EXERCISE AIM> List each line of the data that holds the word "frameAt".

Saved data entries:
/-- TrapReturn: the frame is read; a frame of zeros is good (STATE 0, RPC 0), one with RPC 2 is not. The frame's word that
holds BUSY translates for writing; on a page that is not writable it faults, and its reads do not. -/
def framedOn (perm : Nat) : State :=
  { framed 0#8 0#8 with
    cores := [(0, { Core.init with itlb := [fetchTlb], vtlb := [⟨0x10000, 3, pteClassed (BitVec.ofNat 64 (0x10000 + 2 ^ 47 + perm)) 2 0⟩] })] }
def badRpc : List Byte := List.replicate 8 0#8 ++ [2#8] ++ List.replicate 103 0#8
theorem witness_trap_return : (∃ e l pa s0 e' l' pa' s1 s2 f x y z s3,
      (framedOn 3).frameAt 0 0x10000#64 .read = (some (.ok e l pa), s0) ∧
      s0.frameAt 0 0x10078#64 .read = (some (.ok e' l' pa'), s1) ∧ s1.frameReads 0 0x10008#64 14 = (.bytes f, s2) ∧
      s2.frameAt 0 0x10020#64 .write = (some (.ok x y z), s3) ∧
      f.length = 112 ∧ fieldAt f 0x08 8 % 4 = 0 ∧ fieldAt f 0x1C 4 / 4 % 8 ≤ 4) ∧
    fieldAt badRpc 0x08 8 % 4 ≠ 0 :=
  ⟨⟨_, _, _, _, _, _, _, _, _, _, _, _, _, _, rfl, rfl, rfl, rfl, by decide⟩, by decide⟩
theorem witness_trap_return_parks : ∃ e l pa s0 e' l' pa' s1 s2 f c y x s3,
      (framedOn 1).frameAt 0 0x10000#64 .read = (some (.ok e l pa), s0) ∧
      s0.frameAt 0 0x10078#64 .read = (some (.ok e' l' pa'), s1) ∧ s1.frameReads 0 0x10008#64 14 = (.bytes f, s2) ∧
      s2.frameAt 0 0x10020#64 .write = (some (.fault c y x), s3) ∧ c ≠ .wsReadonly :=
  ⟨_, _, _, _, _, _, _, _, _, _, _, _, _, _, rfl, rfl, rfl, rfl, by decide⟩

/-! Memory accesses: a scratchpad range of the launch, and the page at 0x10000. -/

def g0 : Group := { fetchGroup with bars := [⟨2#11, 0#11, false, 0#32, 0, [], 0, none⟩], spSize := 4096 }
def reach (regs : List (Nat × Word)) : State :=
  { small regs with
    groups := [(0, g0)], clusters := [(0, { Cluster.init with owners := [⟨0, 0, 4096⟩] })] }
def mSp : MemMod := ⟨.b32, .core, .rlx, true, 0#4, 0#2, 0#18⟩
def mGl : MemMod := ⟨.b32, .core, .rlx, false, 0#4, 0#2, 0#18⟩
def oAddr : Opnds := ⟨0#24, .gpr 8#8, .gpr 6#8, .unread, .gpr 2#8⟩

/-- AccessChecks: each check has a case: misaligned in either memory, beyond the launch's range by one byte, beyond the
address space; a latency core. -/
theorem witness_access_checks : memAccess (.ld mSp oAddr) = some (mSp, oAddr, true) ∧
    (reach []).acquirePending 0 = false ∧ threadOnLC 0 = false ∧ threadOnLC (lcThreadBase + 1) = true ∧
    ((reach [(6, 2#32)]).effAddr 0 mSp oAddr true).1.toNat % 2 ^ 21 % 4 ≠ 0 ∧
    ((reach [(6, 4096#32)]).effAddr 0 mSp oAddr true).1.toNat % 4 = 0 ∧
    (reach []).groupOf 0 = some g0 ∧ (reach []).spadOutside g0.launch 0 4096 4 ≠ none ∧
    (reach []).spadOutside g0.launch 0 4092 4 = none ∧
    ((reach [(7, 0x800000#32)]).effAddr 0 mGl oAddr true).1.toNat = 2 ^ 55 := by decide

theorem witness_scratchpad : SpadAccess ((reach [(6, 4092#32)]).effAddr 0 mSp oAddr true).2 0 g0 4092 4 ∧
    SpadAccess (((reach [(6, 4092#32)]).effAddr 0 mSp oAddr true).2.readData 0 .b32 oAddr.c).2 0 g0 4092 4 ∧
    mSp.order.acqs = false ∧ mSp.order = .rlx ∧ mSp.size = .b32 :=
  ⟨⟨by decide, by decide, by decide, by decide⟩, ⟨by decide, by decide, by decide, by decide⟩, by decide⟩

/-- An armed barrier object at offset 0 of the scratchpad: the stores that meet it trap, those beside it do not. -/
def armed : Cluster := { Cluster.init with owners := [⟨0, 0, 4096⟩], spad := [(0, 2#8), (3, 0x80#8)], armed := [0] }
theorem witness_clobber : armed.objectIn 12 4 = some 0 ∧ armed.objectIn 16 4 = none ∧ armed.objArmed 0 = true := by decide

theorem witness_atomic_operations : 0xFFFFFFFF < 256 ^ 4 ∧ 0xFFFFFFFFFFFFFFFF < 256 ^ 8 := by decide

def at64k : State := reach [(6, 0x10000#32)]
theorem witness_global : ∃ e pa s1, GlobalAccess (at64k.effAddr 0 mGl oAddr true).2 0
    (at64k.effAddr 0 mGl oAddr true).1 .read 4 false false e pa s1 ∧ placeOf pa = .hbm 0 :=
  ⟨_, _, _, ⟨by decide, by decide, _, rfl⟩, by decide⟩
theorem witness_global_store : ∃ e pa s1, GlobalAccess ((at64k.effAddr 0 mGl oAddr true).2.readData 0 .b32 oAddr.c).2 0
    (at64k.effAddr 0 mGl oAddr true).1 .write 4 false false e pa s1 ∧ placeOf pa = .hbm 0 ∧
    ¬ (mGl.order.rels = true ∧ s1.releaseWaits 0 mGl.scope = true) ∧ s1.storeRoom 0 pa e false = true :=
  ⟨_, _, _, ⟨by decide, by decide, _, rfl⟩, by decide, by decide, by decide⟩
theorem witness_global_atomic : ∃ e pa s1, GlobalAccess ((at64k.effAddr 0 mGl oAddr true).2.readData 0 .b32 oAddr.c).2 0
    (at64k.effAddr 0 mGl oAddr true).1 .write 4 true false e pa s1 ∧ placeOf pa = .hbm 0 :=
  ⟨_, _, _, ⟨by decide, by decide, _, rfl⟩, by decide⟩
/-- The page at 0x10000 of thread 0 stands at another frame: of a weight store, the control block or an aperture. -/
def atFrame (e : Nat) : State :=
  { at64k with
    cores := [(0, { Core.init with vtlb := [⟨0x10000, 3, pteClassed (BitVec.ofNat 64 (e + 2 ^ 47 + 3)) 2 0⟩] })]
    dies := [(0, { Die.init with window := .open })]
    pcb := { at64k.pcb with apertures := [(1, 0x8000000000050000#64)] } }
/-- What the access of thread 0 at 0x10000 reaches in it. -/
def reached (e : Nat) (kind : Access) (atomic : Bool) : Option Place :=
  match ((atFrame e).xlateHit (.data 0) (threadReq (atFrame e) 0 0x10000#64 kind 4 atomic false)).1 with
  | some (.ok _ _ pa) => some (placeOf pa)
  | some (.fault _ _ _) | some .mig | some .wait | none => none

SOLUTION TO THE PROBLEM>
      (framedOn 3).frameAt 0 0x10000#64 .read = (some (.ok e l pa), s0) ∧
      s0.frameAt 0 0x10078#64 .read = (some (.ok e' l' pa'), s1) ∧ s1.frameReads 0 0x10008#64 14 = (.bytes f, s2) ∧
      s2.frameAt 0 0x10020#64 .write = (some (.ok x y z), s3) ∧
      (framedOn 1).frameAt 0 0x10000#64 .read = (some (.ok e l pa), s0) ∧
      s0.frameAt 0 0x10078#64 .read = (some (.ok e' l' pa'), s1) ∧ s1.frameReads 0 0x10008#64 14 = (.bytes f, s2) ∧
      s2.frameAt 0 0x10020#64 .write = (some (.fault c y x), s3) ∧ c ≠ .wsReadonly :=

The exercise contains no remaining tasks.